## Data to examine
++++++

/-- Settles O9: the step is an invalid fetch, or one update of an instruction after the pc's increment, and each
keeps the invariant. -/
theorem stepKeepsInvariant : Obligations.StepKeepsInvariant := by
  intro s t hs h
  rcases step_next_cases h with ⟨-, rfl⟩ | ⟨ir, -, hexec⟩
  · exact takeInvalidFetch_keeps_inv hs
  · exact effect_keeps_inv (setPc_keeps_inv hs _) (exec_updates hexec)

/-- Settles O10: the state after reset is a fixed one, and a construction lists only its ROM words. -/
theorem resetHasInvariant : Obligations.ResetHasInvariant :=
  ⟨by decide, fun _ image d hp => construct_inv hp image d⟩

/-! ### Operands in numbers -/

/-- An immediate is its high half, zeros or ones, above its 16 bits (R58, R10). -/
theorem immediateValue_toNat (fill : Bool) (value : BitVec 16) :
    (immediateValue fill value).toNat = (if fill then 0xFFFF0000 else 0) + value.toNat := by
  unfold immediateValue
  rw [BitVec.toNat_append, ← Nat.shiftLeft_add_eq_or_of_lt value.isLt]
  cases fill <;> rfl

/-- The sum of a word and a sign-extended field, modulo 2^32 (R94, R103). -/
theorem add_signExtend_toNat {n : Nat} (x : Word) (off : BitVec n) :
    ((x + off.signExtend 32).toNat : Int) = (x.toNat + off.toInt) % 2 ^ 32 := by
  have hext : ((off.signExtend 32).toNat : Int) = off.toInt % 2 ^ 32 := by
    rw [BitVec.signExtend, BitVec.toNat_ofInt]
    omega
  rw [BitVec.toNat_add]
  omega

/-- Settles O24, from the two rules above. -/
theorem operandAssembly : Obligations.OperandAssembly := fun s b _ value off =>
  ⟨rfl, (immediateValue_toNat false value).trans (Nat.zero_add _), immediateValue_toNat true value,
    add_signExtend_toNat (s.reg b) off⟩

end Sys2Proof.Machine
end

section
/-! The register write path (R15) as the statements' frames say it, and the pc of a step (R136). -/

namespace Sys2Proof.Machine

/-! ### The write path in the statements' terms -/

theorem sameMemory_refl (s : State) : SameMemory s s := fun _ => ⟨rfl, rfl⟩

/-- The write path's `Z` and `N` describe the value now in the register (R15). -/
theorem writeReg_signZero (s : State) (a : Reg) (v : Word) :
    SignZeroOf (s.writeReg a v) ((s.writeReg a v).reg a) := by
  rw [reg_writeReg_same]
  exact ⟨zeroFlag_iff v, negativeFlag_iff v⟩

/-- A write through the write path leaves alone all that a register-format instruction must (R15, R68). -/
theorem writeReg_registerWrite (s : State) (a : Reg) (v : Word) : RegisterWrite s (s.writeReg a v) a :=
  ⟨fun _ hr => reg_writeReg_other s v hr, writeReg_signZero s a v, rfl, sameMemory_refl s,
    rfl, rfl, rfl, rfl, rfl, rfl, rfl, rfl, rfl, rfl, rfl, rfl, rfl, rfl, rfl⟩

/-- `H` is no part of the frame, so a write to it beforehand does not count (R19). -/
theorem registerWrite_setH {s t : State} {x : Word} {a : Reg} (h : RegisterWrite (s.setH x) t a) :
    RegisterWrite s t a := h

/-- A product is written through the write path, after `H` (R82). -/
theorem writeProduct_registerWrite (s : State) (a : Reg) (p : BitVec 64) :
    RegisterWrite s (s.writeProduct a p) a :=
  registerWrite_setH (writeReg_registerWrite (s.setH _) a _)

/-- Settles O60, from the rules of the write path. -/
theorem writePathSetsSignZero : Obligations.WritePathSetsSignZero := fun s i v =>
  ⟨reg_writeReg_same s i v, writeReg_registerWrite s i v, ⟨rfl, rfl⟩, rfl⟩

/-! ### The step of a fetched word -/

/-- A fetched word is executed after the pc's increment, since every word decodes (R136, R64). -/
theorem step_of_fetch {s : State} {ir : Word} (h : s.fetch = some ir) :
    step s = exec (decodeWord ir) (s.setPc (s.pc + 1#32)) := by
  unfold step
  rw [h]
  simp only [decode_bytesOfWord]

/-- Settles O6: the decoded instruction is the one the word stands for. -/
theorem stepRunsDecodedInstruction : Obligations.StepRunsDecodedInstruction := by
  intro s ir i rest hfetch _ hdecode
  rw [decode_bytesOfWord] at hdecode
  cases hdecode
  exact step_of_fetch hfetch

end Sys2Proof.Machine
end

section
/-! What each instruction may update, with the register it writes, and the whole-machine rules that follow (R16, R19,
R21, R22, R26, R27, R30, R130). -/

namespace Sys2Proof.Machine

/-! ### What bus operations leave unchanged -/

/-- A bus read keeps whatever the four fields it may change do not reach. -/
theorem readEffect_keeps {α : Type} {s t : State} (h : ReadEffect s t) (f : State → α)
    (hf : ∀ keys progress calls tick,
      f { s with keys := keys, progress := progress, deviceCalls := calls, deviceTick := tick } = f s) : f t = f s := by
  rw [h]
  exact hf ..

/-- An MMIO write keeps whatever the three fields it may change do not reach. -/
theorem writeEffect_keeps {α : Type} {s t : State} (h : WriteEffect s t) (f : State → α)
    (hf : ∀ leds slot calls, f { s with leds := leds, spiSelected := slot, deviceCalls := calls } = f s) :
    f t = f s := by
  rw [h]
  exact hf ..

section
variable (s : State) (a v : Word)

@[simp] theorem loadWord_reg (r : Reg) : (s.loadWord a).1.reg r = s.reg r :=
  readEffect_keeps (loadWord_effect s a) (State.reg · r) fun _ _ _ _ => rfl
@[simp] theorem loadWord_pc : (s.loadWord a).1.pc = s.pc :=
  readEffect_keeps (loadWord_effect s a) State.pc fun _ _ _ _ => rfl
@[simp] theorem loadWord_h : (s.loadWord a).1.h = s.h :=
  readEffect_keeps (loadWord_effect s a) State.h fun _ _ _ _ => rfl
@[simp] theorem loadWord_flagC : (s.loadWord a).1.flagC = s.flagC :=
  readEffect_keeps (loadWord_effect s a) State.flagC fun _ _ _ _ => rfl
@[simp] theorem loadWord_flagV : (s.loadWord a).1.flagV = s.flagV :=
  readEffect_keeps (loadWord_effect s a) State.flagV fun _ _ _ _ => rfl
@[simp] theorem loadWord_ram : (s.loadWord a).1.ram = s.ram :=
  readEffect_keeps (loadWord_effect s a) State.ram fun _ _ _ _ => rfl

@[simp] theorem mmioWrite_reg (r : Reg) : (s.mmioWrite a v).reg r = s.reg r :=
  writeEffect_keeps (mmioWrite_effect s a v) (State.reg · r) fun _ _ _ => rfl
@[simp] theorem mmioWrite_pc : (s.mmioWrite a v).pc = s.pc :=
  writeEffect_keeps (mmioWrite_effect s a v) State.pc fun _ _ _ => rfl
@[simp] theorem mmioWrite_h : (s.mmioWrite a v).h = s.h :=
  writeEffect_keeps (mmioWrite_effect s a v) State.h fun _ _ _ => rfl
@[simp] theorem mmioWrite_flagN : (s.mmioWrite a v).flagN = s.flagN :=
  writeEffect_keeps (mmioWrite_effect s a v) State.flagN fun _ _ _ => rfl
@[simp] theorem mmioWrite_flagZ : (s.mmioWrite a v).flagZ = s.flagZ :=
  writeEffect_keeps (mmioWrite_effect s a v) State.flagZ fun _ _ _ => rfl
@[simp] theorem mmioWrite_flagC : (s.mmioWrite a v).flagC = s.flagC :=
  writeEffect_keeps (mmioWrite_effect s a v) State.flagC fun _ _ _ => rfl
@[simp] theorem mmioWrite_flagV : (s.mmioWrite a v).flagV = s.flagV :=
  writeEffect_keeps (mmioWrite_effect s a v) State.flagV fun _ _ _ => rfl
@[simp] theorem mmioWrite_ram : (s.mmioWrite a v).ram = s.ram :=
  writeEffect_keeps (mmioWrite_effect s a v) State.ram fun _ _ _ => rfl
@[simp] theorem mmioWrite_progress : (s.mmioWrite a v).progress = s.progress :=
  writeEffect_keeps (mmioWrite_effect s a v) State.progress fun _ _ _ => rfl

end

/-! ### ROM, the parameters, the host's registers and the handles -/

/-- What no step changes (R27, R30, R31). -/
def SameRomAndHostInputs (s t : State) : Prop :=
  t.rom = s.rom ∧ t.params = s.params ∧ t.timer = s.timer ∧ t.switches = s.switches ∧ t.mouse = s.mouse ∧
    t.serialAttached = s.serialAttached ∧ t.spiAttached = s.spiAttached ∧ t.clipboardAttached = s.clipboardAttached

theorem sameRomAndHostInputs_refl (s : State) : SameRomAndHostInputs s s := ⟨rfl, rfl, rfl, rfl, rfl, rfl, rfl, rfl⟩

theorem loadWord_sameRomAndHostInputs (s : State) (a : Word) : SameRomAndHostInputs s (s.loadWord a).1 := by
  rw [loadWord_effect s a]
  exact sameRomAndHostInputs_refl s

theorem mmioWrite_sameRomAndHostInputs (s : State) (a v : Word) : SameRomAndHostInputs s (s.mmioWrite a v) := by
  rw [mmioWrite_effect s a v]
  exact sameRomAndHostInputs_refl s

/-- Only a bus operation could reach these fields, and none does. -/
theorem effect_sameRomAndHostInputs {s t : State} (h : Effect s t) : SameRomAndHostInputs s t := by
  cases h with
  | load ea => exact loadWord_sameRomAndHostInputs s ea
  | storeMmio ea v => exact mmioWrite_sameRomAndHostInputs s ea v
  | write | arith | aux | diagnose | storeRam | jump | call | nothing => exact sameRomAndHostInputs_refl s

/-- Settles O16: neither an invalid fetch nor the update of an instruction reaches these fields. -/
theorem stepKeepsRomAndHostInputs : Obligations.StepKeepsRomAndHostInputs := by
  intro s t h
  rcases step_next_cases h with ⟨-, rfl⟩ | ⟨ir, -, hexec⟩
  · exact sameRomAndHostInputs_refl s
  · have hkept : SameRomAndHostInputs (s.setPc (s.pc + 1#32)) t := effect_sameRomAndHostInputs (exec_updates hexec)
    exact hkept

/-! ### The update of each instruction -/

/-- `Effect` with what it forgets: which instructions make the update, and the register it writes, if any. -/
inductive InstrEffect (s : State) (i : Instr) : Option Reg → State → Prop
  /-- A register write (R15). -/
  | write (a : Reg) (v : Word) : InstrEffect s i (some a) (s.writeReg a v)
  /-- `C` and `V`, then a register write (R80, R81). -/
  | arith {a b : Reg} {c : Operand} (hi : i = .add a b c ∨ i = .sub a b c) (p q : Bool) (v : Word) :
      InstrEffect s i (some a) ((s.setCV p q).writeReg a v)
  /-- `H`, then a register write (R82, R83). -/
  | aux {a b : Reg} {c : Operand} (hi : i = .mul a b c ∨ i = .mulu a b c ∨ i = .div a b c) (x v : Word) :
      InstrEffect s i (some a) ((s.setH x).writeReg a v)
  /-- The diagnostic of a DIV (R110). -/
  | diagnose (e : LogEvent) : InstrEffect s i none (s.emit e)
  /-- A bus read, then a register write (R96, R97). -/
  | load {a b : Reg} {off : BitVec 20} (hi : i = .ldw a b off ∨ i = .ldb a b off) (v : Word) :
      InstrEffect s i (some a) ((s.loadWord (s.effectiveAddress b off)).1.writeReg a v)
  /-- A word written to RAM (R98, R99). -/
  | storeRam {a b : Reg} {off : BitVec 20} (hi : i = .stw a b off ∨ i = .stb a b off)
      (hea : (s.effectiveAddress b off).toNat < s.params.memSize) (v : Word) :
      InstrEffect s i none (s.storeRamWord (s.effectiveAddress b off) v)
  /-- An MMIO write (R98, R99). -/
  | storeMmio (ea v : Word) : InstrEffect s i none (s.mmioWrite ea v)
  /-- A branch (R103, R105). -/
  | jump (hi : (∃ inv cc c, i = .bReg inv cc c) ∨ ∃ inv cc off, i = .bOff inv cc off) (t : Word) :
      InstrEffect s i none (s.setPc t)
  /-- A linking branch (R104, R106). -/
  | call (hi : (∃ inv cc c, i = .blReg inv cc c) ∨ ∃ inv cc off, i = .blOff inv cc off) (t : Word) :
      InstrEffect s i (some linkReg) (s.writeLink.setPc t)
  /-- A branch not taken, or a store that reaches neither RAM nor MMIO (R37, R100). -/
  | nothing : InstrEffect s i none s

++++++

## What you will do
Reprint exactly, and only, the lines running from the one containing "(R82, R83). -/" through the last line of the listing above.

## Output below
  /-- `H`, then a register write (R82, R83). -/
  | aux {a b : Reg} {c : Operand} (hi : i = .mul a b c ∨ i = .mulu a b c ∨ i = .div a b c) (x v : Word) :
      InstrEffect s i (some a) ((s.setH x).writeReg a v)
  /-- The diagnostic of a DIV (R110). -/
  | diagnose (e : LogEvent) : InstrEffect s i none (s.emit e)
  /-- A bus read, then a register write (R96, R97). -/
  | load {a b : Reg} {off : BitVec 20} (hi : i = .ldw a b off ∨ i = .ldb a b off) (v : Word) :
      InstrEffect s i (some a) ((s.loadWord (s.effectiveAddress b off)).1.writeReg a v)
  /-- A word written to RAM (R98, R99). -/
  | storeRam {a b : Reg} {off : BitVec 20} (hi : i = .stw a b off ∨ i = .stb a b off)
      (hea : (s.effectiveAddress b off).toNat < s.params.memSize) (v : Word) :
      InstrEffect s i none (s.storeRamWord (s.effectiveAddress b off) v)
  /-- An MMIO write (R98, R99). -/
  | storeMmio (ea v : Word) : InstrEffect s i none (s.mmioWrite ea v)
  /-- A branch (R103, R105). -/
  | jump (hi : (∃ inv cc c, i = .bReg inv cc c) ∨ ∃ inv cc off, i = .bOff inv cc off) (t : Word) :
      InstrEffect s i none (s.setPc t)
  /-- A linking branch (R104, R106). -/
  | call (hi : (∃ inv cc c, i = .blReg inv cc c) ∨ ∃ inv cc off, i = .blOff inv cc off) (t : Word) :
      InstrEffect s i (some linkReg) (s.writeLink.setPc t)
  /-- A branch not taken, or a store that reaches neither RAM nor MMIO (R37, R100). -/
  | nothing : InstrEffect s i none s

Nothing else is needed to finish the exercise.